In general the species is possessed of an indescribable urge to climb to great heights, a difficult task for a people of just one limb, who are rewarded handily in standing for completing the feat. This is likely a result of the environmental pressure of the rising snow, once necessitating that they avoid lowland areas, but infiltrating most areas of their philosophy. Spiritual ascetics on the other hand are content merely to skate the great plains, the most severe refusing even to jump such is their assurance that they will one day reach the stars. Every summiting of a new mountain earns an individual the right to adorn their person with a stone talisman of some kind. These are hallowed objects that are becoming exceedingly rare as the snow rises, and each new stone that a tribe comes into possession of is cause for celebration. The most renowned groups are those with the greatest treasuries of stone objects, and individuals bristling with stone totems are deferred to on the basis of their singular strength of will. Being mobile, clans transport their goods on the backs of specialised sleds, strung along in caravans and lagging behind the more adventurous members of the cohort.

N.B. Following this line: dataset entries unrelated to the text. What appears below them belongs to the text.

-- ==== Sys2Proof/Certificates/Slice0/Obligations.lean ====
section
/-! DEFINITION. The statements about EP-SENSOR-CORE for the provers. Each docstring names the rules of spec/ it
rests on. A statement holds for every value of the parameters (R8), of the bus's answers (R52) and of the
model's free values, since it quantifies over every state. -/

open Sys2Proof Sys2Proof.Machine

/-! ### Reset and the register window -/

/-- R39: the reset values the spec gives, for every choice of the parameters of R8. (The values the model
names for CMDLATCH and the window slots, notes/assumptions/1, are not stated.) -/
def Obligations.ResetLeavesTheTableValues : Prop :=
  (∀ p : Params, (State.resetWith p).AtReset) ∧ State.reset.AtReset ∧
    State.reset.statusWord = 0x00F80000

/-- R123: the reset input acts at once in every state, abandons the command in progress without a
`finish` (RESULT is NONE), restarts H empty, and leaves the parameters. -/
def Obligations.ResetInputActsAtOnce : Prop :=
  ∀ (s : State) (rest : List Turn), s.agenda = .reset :: rest →
    ∃ t, step s = .next t ∧ t.AtReset ∧ t.params = s.params ∧ t.agenda = rest

/-- R42: an access of 4 bytes at a multiple of 4 in the window has a step; every other access is refused. -/
def Obligations.OnlyAlignedWordAccessesExist : Prop :=
  ∀ (s : State) (rest : List Turn) (addr width : Nat) (v : Word),
    (s.agenda = .host (.read addr width) :: rest ∨
      s.agenda = .host (.write addr width v) :: rest) →
    (legalAccess s.params addr width → ∃ t, step s = .next t) ∧
    (¬ legalAccess s.params addr width → ∃ r, step s = .refused r)

/-- R43: what a HOST read returns, per register and per value of BUSY, and that it changes no state of the
block. While BUSY = 1 nothing is said of the value `v` of BUF, RAW and AVG reads: it is a draw. -/
def Obligations.HostReadReturnsTheRegister : Prop :=
  ∀ (s : State) (rest : List Turn) (off : Nat), off < 64 → off % 4 = 0 →
    s.agenda = .host (.read (s.params.pBase + off) 4) :: rest →
    ∃ v d, step s = .next
        { s with agenda := rest, hostReads := s.hostReads ++ [v], draws := d } ∧
      (off = 0x00 → v = 0) ∧
      (off = 0x04 → v = s.statusWord) ∧
      (off = 0x08 → v = s.busDiv.setWidth 32) ∧
      (0x28 ≤ off → v = 0) ∧
      (s.busy = false →
        (off = 0x0C → v = s.buf[3] ++ s.buf[2] ++ s.buf[1] ++ s.buf[0]) ∧
        (off = 0x10 → v = s.buf[7] ++ s.buf[6] ++ s.buf[5] ++ s.buf[4]) ∧
        (off = 0x14 → v = s.rawH.setWidth 32) ∧
        (off = 0x18 → v = s.rawT.setWidth 32) ∧
        (off = 0x1C → v = s.avgHSum.setWidth 32) ∧
        (off = 0x20 → v = s.avgTSum.setWidth 32) ∧
        (off = 0x24 → v = s.count.setWidth 32))

/-- R19: the field positions of STATUS; the reserved bits [31:28] read 0; the codes of RESULT (R108) and of
SEQ_STATE (R28). -/
def Obligations.StatusFieldsStandWhereTheTablePutsThem : Prop :=
  (∀ s : State,
    s.statusWord.getLsbD 0 = s.busy ∧
    s.statusWord.getLsbD 1 = s.configured ∧
    s.statusWord.getLsbD 2 = s.busActive ∧
    s.statusWord.getLsbD 3 = s.txnOpen ∧
    s.statusWord.extractLsb' 4 1 = s.txnDir.bit ∧
    s.statusWord.getLsbD 5 = s.decValid ∧
    s.statusWord.getLsbD 6 = s.err ∧
    s.statusWord.getLsbD 7 = s.overrun ∧
    s.statusWord.extractLsb' 8 4 = s.result.code ∧
    s.statusWord.extractLsb' 12 4 = s.seqState.code ∧
    s.statusWord.extractLsb' 16 8 = s.lastBusStatus ∧
    s.statusWord.extractLsb' 24 4 = s.retries ∧
    s.statusWord.extractLsb' 28 4 = 0) ∧
  (Result.none.code = 0 ∧ Result.ok.code = 1 ∧ Result.addrNack.code = 2 ∧
    Result.protocolFault.code = 3 ∧ Result.busTimeout.code = 4 ∧ Result.sensorBusy.code = 5 ∧
    Result.usage.code = 6 ∧ Result.illegal.code = 7) ∧
  (SeqState.idle.code = 0 ∧ SeqState.triggering.code = 1 ∧ SeqState.settling.code = 2 ∧
    SeqState.reading.code = 3 ∧ SeqState.decoding.code = 4 ∧ SeqState.ready.code = 5 ∧
    SeqState.invalid.code = 6)

/-- R44: a HOST write of v to CMD while BUSY = 0 latches v, sets RESULT to NONE and BUSY to 1, changes nothing
else, and the SEQUENCER's next step runs the command v decodes to. -/
def Obligations.CmdWriteStartsTheCommand : Prop :=
  ∀ (s : State) (rest : List Turn) (v : Word), s.busy = false →
    s.agenda = .host (.write s.params.pBase 4 v) :: rest →
    ∃ t, step s = .next t ∧
      t = { s with agenda := rest, cmdLatch := v, result := .none, busy := true, pos := .first } ∧
      ∀ i u, decodeWord v = .ok i → t.sequencerTurn = some u → step t = exec i u

/-- R33 and R45: BUF[k] is bits [8*(k mod 4)+7 : 8*(k mod 4)] of the register at 0x0C + 4*(k div 4); a HOST write
of v to BUF0 or BUF1 while BUSY = 0 sets that register's four bytes and changes nothing else. -/
def Obligations.BufferWriteSetsItsFourBytes : Prop :=
  (∀ (s : State) (k : Fin 8),
    s.buf[k] = (s.regValue (regAt (0x0C + 4 * (k.val / 4)))).extractLsb' (8 * (k.val % 4)) 8) ∧
  ∀ (s : State) (rest : List Turn) (v : Word), s.busy = false →
    (s.agenda = .host (.write (s.params.pBase + 0x0C) 4 v) :: rest →
      step s = .next { s with
        agenda := rest
        buf := #v[v.extractLsb' 0 8, v.extractLsb' 8 8, v.extractLsb' 16 8, v.extractLsb' 24 8,
          s.buf[4], s.buf[5], s.buf[6], s.buf[7]] }) ∧
    (s.agenda = .host (.write (s.params.pBase + 0x10) 4 v) :: rest →
      step s = .next { s with
        agenda := rest
        buf := #v[s.buf[0], s.buf[1], s.buf[2], s.buf[3],
          v.extractLsb' 0 8, v.extractLsb' 8 8, v.extractLsb' 16 8, v.extractLsb' 24 8] })

/-- R46: a HOST write to CMD, BUF0 or BUF1 while BUSY = 1 is dropped and sets OVERRUN; nothing else changes. -/
def Obligations.WriteWhileBusyIsDropped : Prop :=
  ∀ (s : State) (rest : List Turn) (off : Nat) (v : Word), s.busy = true →
    (off = 0x00 ∨ off = 0x0C ∨ off = 0x10) →
    s.agenda = .host (.write (s.params.pBase + off) 4 v) :: rest →
    step s = .next { s with agenda := rest, overrun := true }

/-- R47: a HOST write to a read-only register or a reserved offset is ignored, whether BUSY is 0 or 1. -/
def Obligations.ReadOnlyWriteIsIgnored : Prop :=
  ∀ (s : State) (rest : List Turn) (off : Nat) (v : Word), off < 64 → off % 4 = 0 →
    off ≠ 0x00 → off ≠ 0x0C → off ≠ 0x10 →
    s.agenda = .host (.write (s.params.pBase + off) 4 v) :: rest →
    step s = .next { s with agenda := rest }

/-! ### Encoding -/

/-- R63, R64 and R67: decoding the word of a well-formed command gives the command back, every operand
with it. -/
def Obligations.DecodeOfEncodeIsTheCommand : Prop :=
  ∀ i : Instr, i.wf = true → decodeWord (encode i) = .ok i

/-- R65 and R66: a word that decodes is the one word of its command, which is well formed: no bit of it is
dropped. -/
def Obligations.DecodedWordIsTheCommandsOnlyWord : Prop :=
  ∀ (w : Word) (i : Instr), decodeWord w = .ok i → i.wf = true ∧ encode i = w

/-- R64: the rows of the opcode map are pairwise disjoint. -/
def Obligations.AtMostOneRowSelectsAWord : Prop :=
  ∀ (w : Word) (o o' : Opcode), o.selects w = true → o'.selects w = true → o = o'

/-- R66: the words that decode to no command are those with op 0x0 or 0xD to 0xF, a reserved bit, or a bit of
an unused field; such a word ends at once with RESULT = ILLEGAL and ERR = 1, changes no other state and
emits no bus event, whatever CONFIGURED is. -/
def Obligations.IllegalWordEndsWithIllegal : Prop :=
  (∀ w : Word, (∃ e, decodeWord w = .error e) ↔ illegalWord w) ∧
  (∀ s s' : State, illegalWord s.cmdLatch → s.busy = true → s.sequencerTurn = some s' →
    step s = .next { s' with result := .illegal, err := true, busy := false, pos := .first })

/-- R67: the words of the assembler syntax, and that an operand out of its range spells no command. -/
def Obligations.AssemblerWordsAreTheEncodings : Prop :=
  ∀ k : Nat,
    (Asm.cfg k).word = (if k ≤ 255 then some (encode (.cfg (BitVec.ofNat 8 k))) else none) ∧
    (Asm.wrb k).word = (if k ≤ 255 then some (encode (.wrb (BitVec.ofNat 8 k))) else none) ∧
    (Asm.openW k).word =
      (if k ≤ 127 then some (encode (.openTxn (BitVec.ofNat 7 k) .write)) else none) ∧
    (Asm.openR k).word =
      (if k ≤ 127 then some (encode (.openTxn (BitVec.ofNat 7 k) .read)) else none) ∧
    (Asm.wrseq k).word =
      (if 1 ≤ k ∧ k ≤ 8 then some (encode (.wrseq (BitVec.ofNat 4 k))) else none) ∧
    (Asm.rdseq k).word =
      (if 1 ≤ k ∧ k ≤ 8 then some (encode (.rdseq (BitVec.ofNat 4 k))) else none) ∧
    Asm.rdbAck.word = some (encode (.rdb true)) ∧ Asm.rdbNack.word = some (encode (.rdb false)) ∧
    Asm.start.word = some (encode .start) ∧ Asm.stop.word = some (encode .stop) ∧
    Asm.close.word = some (encode .close) ∧ Asm.decode.word = some (encode .decode) ∧
    Asm.fpush.word = some (encode .fpush) ∧ Asm.measure.word = some (encode .measure)

/-- Words of spec/30_encoding.md section 6 decode to the commands they stand for. -/
def Obligations.ExampleWordsDecode : Prop :=
  decodeWord 0x00004801 = .ok (.cfg 0x48) ∧ decodeWord 0x0000AC04 = .ok (.wrb 0xAC) ∧
  decodeWord 0x00380016 = .ok (.openTxn 0x38 .read) ∧ decodeWord 0x000000C8 = .ok (.rdseq 7) ∧
  decodeWord 0x0000000C = .ok .measure ∧ decodeWord 0x0000000B = .ok .fpush

/-! ### The step -/

/-- R65: while BUSY = 1 the SEQUENCER's step is `exec` of the command CMDLATCH decodes to; and a command placed
by `withFetchWord` is run by the very next step (the model's choice, notes/assumptions/9). WAIT of R69 is a
read of STATUS that the HOST gets, and is taken again while it reads BUSY = 1; that the SEQUENCER has one turn
before the next read is the model's choice (notes/assumptions/8). -/
def Obligations.StepRunsTheLatchedCommand : Prop :=
  (∀ (s s' : State) (i : Instr), s.busy = true → s.sequencerTurn = some s' →
    decodeWord s.cmdLatch = .ok i → step s = exec i s') ∧
  (∀ (s : State) (i : Instr), i.wf = true →
    step (s.withFetchWord 32 (encode i).toNat) =
      exec i { s with cmdLatch := encode i, result := .none, busy := true, pos := .first }) ∧
  (∀ (s : State) (rest : List Turn), s.agenda = .wait :: rest →
    step s = .next { s with
      hostReads := s.hostReads ++ [s.statusWord]
      agenda := if s.busy then .sequencer :: .wait :: rest else rest })

/-- R124 and R97: with BUSY = 0 the SEQUENCER does nothing, and only a HOST write to CMD makes BUSY 1. -/
def Obligations.BlockStartsNothingByItself : Prop :=
  ∀ s : State, s.busy = false →
    (∀ s', s.sequencerTurn = some s' → step s = .next s') ∧
    (∀ t, step s = .next t → t.busy = true →
      ∃ v rest, s.agenda = .host (.write s.params.pBase 4 v) :: rest)

/-! ### Commands: common rules -/

/-- R52: the answer of a bus wait comes from the BUS environment, and taking it changes no state of the block. That
it is the next listed one, and a draw where none is listed, is the model's choice (notes/assumptions/4). -/
def Obligations.AnswersComeFromTheEnvironment : Prop :=
  ∀ s : State,
    (∀ a rest, s.answers = a :: rest → s.nextAnswer = (a, { s with answers := rest })) ∧
    (s.answers = [] →
      s.nextAnswer = (Config.busAnswer s.draws, { s with draws := s.draws + 1 }))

An individual who finds a new stone is not allowed to keep it, instead apparently being blessed with good fortune of some kind. This figures in the dual mythology of stone against snow that pervades Mesen’Chi mythology. Stones are seen as eager but thoughtless bestowers of their essence, whereas the snows are much more patient patrons who throughout an individual's life will bestow them imperceptibly with the fortunes that they seek. Despite being competing presences in folk-loric tales, the two forces are said to complement one another and it is up to the individual to decide which they resonate with the strongest. Mesen’Chi have long ears that flutter in the arctic wind, and these are often adorned with trinkets of personal significance; beads, bones or shards of blue ice that, having no arms, they could not easily keep on their person otherwise. Simple goggles fashioned from bone are a popular accessory, and are synonymous with speed, being developed to prevent their lidless eyes from being ruptured by a projectile while travelling at extreme velocities. Thought to be planarian, it is possible that their distant ancestors once bored through the snow, accounting for their hermaphroditic nature. With every individual capable of bearing children, it often falls to the more respected partner to raise them. The other parent will figure prominently in the child's life, but it is ultimately the responsibility of the child-bearer, most often of a greater standing in the clan, to ensure their survival.